* **INSTRUCTIONS FOR THE TASK**
Please write out each entry exactly as it appears.

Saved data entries
------------------------------------------------------------------------

/-! ### Runs -/

/-- STEP reports CONTINUE exactly where the step returns it (R77, R188). -/
theorem stepReport_eq_continue_iff (s t : State) :
    stepReport s = (t, .signal .continue) ↔ step s = .next t ∧ t.signal = .continue := by
  unfold stepReport
  cases step s with
  | next u =>
    simp only [Prod.mk.injEq, Report.signal.injEq, Host.Outcome.next.injEq]
    exact and_congr_right fun h => by rw [h]
  | fault f => simp
  | refused r => simp

/-- An outcome of STEP that is not CONTINUE is an ordinary stop, or a fault that left the state as it was (R150, R157). -/
theorem stop_or_fault_of_stepReport {s t : State} {r : Report} (h : stepReport s = (t, r))
    (hr : r ≠ .signal .continue) : r.ordinaryStop = true ∨ ∃ f, r = .fault f ∧ t = s := by
  obtain ⟨u, hu⟩ | ⟨f, hf⟩ := stepNeverRefuses s
  · obtain ⟨rfl, rfl⟩ : u = t ∧ .signal u.signal = r := by simpa [stepReport, hu] using h
    match hσ : u.signal with
    | .continue => exact absurd (congrArg Report.signal hσ) hr
    | .halt _ | .illegal _ _ | .endOfBuffer _ => exact .inl rfl
  · obtain ⟨rfl, rfl⟩ : s = t ∧ .fault f = r := by simpa [stepReport, hf] using h
    exact .inr ⟨f, rfl, rfl⟩

/-- A run goes on after a step that returned CONTINUE (R71). -/
theorem run_succ_of_continue {fuel : Nat} {s t : State} (h : step s = .next t) (hσ : t.signal = .continue) :
    run (fuel + 1) s = run fuel t := by
  rw [run, (stepReport_eq_continue_iff s t).mpr ⟨h, hσ⟩]

/-- A run ends with a step whose outcome is not CONTINUE (R71). -/
theorem run_succ_of_stop {fuel : Nat} {s t : State} {r : Report} (h : stepReport s = (t, r))
    (hr : r ≠ .signal .continue) : run (fuel + 1) s = some (t, r) := by
  rw [run, h]
  split
  · rename_i heq
    cases heq
    exact absurd rfl hr
  · rfl

theorem run_add_of_continues {k fuel : Nat} {s t : State} (h : Continues k s t) : run (k + fuel) s = run fuel t := by
  induction k generalizing s with
  | zero => rw [Nat.zero_add, show t = s from h]
  | succ k ih =>
    obtain ⟨u, hstep, hσ, hrest⟩ := h
    rw [Nat.add_right_comm, run_succ_of_continue hstep hσ, ih hrest]

/-- Settles O49, by induction on the number of steps. -/
theorem stepsThenRunIsRun : Obligations.StepsThenRunIsRun :=
  fun _ _ _ _ h => run_add_of_continues h

/-- A run that ended took some steps that returned CONTINUE and then one that did not. -/
theorem exists_continues_of_run {fuel : Nat} {s t : State} {r : Report} (h : run fuel s = some (t, r)) :
    ∃ k u, k < fuel ∧ Continues k s u ∧ stepReport u = (t, r) ∧ r ≠ .signal .continue := by
  induction fuel generalizing s with
  | zero => cases h
  | succ fuel ih =>
    obtain ⟨v, q, hv⟩ : ∃ v q, stepReport s = (v, q) := ⟨_, _, rfl⟩
    by_cases hq : q = .signal .continue
    · obtain ⟨hstep, hσ⟩ := (stepReport_eq_continue_iff s v).mp (hq ▸ hv)
      rw [run_succ_of_continue hstep hσ] at h
      obtain ⟨k, u, hk, hsteps, hlast⟩ := ih h
      exact ⟨k + 1, u, Nat.succ_lt_succ hk, ⟨v, hstep, hσ, hsteps⟩, hlast⟩
    · rw [run_succ_of_stop hv hq] at h
      cases h
      exact ⟨0, s, Nat.succ_pos fuel, rfl, hv, hq⟩

/-- Settles O48: a run that ended took such steps, and the run after such steps ends with their last. -/
theorem runEndsAtFirstStop : Obligations.RunEndsAtFirstStop := by
  refine fun fuel s t r => ⟨fun h => ?_, ?_⟩
  · obtain ⟨k, u, hk, hsteps, hlast, hr⟩ := exists_continues_of_run h
    exact ⟨k, u, hk, hsteps, hlast, stop_or_fault_of_stepReport hlast hr⟩
  · rintro ⟨k, u, hk, hsteps, hlast, hend⟩
    have hr : r ≠ .signal .continue := by
      rintro rfl
      simp [Report.ordinaryStop] at hend
    obtain ⟨left, rfl⟩ : ∃ left, fuel = k + (left + 1) := Nat.exists_eq_add_of_lt hk
    rw [run_add_of_continues hsteps, run_succ_of_stop hlast hr]

end Sys2Proof.Machine
end

section
/-! PROOFS. The two ordinary stops that consume their opcode byte: the statements of 41_halt_and_illegal.md. -/

namespace Sys2Proof.Machine

/-- The fetch at a byte of the buffer begins with that byte. -/
theorem fetchBytes_of_read {s : State} {b : Byte} (hb : s.prog.read s.pc.toNat = some b) :
    ∃ r, s.fetchBytes = b :: r := by
  cases hf : s.fetchBytes with
  | nil =>
    have hnone : s.prog.read s.pc.toNat = none := (Memory.fetch_succ_eq_nil_iff _ _ 3).mp hf
    exact absurd (hb.symm.trans hnone) nofun
  | cons c r =>
    have hc : s.prog.read s.pc.toNat = some c := Memory.read_of_fetch_cons _ _ _ _ _ hf
    obtain rfl : b = c := Option.some.inj (hb.symm.trans hc)
    exact ⟨r, rfl⟩

/-- Where the byte at `pc` alone decides the instruction, the step runs it, whatever follows in the buffer. -/
theorem step_of_read {s : State} {b : Byte} {i : Instr} (hb : s.prog.read s.pc.toNat = some b)
    (hd : ∀ r, decode (b :: r) = .instr i) : step s = exec i s := by
  obtain ⟨r, hr⟩ := fetchBytes_of_read hb
  exact step_of_decode (by rw [hr, hd])

/-- An ordinary stop after the opcode byte moves `pc` past that byte and reports its outcome, and does nothing else
(R8). -/
theorem stop_advance_one (σ : Signal) (s : State) :
    ∃ t, stop σ (s.advance 1) = .next t ∧ t.signal = σ ∧ t.pc = s.pc + 1 ∧ t.rem = s.rem ∧ sameRegs s t ∧
      sameProg s t :=
  ⟨(s.advance 1).report σ, rfl, rfl, rfl, rfl, fun _ => rfl, rfl, fun _ => rfl⟩

/-- The byte 0 is the whole encoding of HLT, so it decodes to HLT whatever follows (R51, R55). -/
theorem decode_zero_cons (r : List Byte) : decode (0 :: r) = .instr .hlt :=
  decode_encode_append (i := .hlt) rfl (.inl rfl)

------------------------------------------------------------------------

* **FINAL ANSWER**
/-! ### Runs -/

/-- STEP reports CONTINUE exactly where the step returns it (R77, R188). -/
theorem stepReport_eq_continue_iff (s t : State) :
    stepReport s = (t, .signal .continue) ↔ step s = .next t ∧ t.signal = .continue := by
  unfold stepReport
  cases step s with
  | next u =>
    simp only [Prod.mk.injEq, Report.signal.injEq, Host.Outcome.next.injEq]
    exact and_congr_right fun h => by rw [h]
  | fault f => simp
  | refused r => simp

/-- An outcome of STEP that is not CONTINUE is an ordinary stop, or a fault that left the state as it was (R150, R157). -/
theorem stop_or_fault_of_stepReport {s t : State} {r : Report} (h : stepReport s = (t, r))
    (hr : r ≠ .signal .continue) : r.ordinaryStop = true ∨ ∃ f, r = .fault f ∧ t = s := by
  obtain ⟨u, hu⟩ | ⟨f, hf⟩ := stepNeverRefuses s
  · obtain ⟨rfl, rfl⟩ : u = t ∧ .signal u.signal = r := by simpa [stepReport, hu] using h
    match hσ : u.signal with
    | .continue => exact absurd (congrArg Report.signal hσ) hr
    | .halt _ | .illegal _ _ | .endOfBuffer _ => exact .inl rfl
  · obtain ⟨rfl, rfl⟩ : s = t ∧ .fault f = r := by simpa [stepReport, hf] using h
    exact .inr ⟨f, rfl, rfl⟩

/-- A run goes on after a step that returned CONTINUE (R71). -/
theorem run_succ_of_continue {fuel : Nat} {s t : State} (h : step s = .next t) (hσ : t.signal = .continue) :
    run (fuel + 1) s = run fuel t := by
  rw [run, (stepReport_eq_continue_iff s t).mpr ⟨h, hσ⟩]

/-- A run ends with a step whose outcome is not CONTINUE (R71). -/
theorem run_succ_of_stop {fuel : Nat} {s t : State} {r : Report} (h : stepReport s = (t, r))
    (hr : r ≠ .signal .continue) : run (fuel + 1) s = some (t, r) := by
  rw [run, h]
  split
  · rename_i heq
    cases heq
    exact absurd rfl hr
  · rfl

theorem run_add_of_continues {k fuel : Nat} {s t : State} (h : Continues k s t) : run (k + fuel) s = run fuel t := by
  induction k generalizing s with
  | zero => rw [Nat.zero_add, show t = s from h]
  | succ k ih =>
    obtain ⟨u, hstep, hσ, hrest⟩ := h
    rw [Nat.add_right_comm, run_succ_of_continue hstep hσ, ih hrest]

/-- Settles O49, by induction on the number of steps. -/
theorem stepsThenRunIsRun : Obligations.StepsThenRunIsRun :=
  fun _ _ _ _ h => run_add_of_continues h

/-- A run that ended took some steps that returned CONTINUE and then one that did not. -/
theorem exists_continues_of_run {fuel : Nat} {s t : State} {r : Report} (h : run fuel s = some (t, r)) :
    ∃ k u, k < fuel ∧ Continues k s u ∧ stepReport u = (t, r) ∧ r ≠ .signal .continue := by
  induction fuel generalizing s with
  | zero => cases h
  | succ fuel ih =>
    obtain ⟨v, q, hv⟩ : ∃ v q, stepReport s = (v, q) := ⟨_, _, rfl⟩
    by_cases hq : q = .signal .continue
    · obtain ⟨hstep, hσ⟩ := (stepReport_eq_continue_iff s v).mp (hq ▸ hv)
      rw [run_succ_of_continue hstep hσ] at h
      obtain ⟨k, u, hk, hsteps, hlast⟩ := ih h
      exact ⟨k + 1, u, Nat.succ_lt_succ hk, ⟨v, hstep, hσ, hsteps⟩, hlast⟩
    · rw [run_succ_of_stop hv hq] at h
      cases h
      exact ⟨0, s, Nat.succ_pos fuel, rfl, hv, hq⟩

/-- Settles O48: a run that ended took such steps, and the run after such steps ends with their last. -/
theorem runEndsAtFirstStop : Obligations.RunEndsAtFirstStop := by
  refine fun fuel s t r => ⟨fun h => ?_, ?_⟩
  · obtain ⟨k, u, hk, hsteps, hlast, hr⟩ := exists_continues_of_run h
    exact ⟨k, u, hk, hsteps, hlast, stop_or_fault_of_stepReport hlast hr⟩
  · rintro ⟨k, u, hk, hsteps, hlast, hend⟩
    have hr : r ≠ .signal .continue := by
      rintro rfl
      simp [Report.ordinaryStop] at hend
    obtain ⟨left, rfl⟩ : ∃ left, fuel = k + (left + 1) := Nat.exists_eq_add_of_lt hk
    rw [run_add_of_continues hsteps, run_succ_of_stop hlast hr]

end Sys2Proof.Machine
end

section
/-! PROOFS. The two ordinary stops that consume their opcode byte: the statements of 41_halt_and_illegal.md. -/

namespace Sys2Proof.Machine

/-- The fetch at a byte of the buffer begins with that byte. -/
theorem fetchBytes_of_read {s : State} {b : Byte} (hb : s.prog.read s.pc.toNat = some b) :
    ∃ r, s.fetchBytes = b :: r := by
  cases hf : s.fetchBytes with
  | nil =>
    have hnone : s.prog.read s.pc.toNat = none := (Memory.fetch_succ_eq_nil_iff _ _ 3).mp hf
    exact absurd (hb.symm.trans hnone) nofun
  | cons c r =>
    have hc : s.prog.read s.pc.toNat = some c := Memory.read_of_fetch_cons _ _ _ _ _ hf
    obtain rfl : b = c := Option.some.inj (hb.symm.trans hc)
    exact ⟨r, rfl⟩

/-- Where the byte at `pc` alone decides the instruction, the step runs it, whatever follows in the buffer. -/
theorem step_of_read {s : State} {b : Byte} {i : Instr} (hb : s.prog.read s.pc.toNat = some b)
    (hd : ∀ r, decode (b :: r) = .instr i) : step s = exec i s := by
  obtain ⟨r, hr⟩ := fetchBytes_of_read hb
  exact step_of_decode (by rw [hr, hd])

/-- An ordinary stop after the opcode byte moves `pc` past that byte and reports its outcome, and does nothing else
(R8). -/
theorem stop_advance_one (σ : Signal) (s : State) :
    ∃ t, stop σ (s.advance 1) = .next t ∧ t.signal = σ ∧ t.pc = s.pc + 1 ∧ t.rem = s.rem ∧ sameRegs s t ∧
      sameProg s t :=
  ⟨(s.advance 1).report σ, rfl, rfl, rfl, rfl, fun _ => rfl, rfl, fun _ => rfl⟩

/-- The byte 0 is the whole encoding of HLT, so it decodes to HLT whatever follows (R51, R55). -/
theorem decode_zero_cons (r : List Byte) : decode (0 :: r) = .instr .hlt :=
  decode_encode_append (i := .hlt) rfl (.inl rfl)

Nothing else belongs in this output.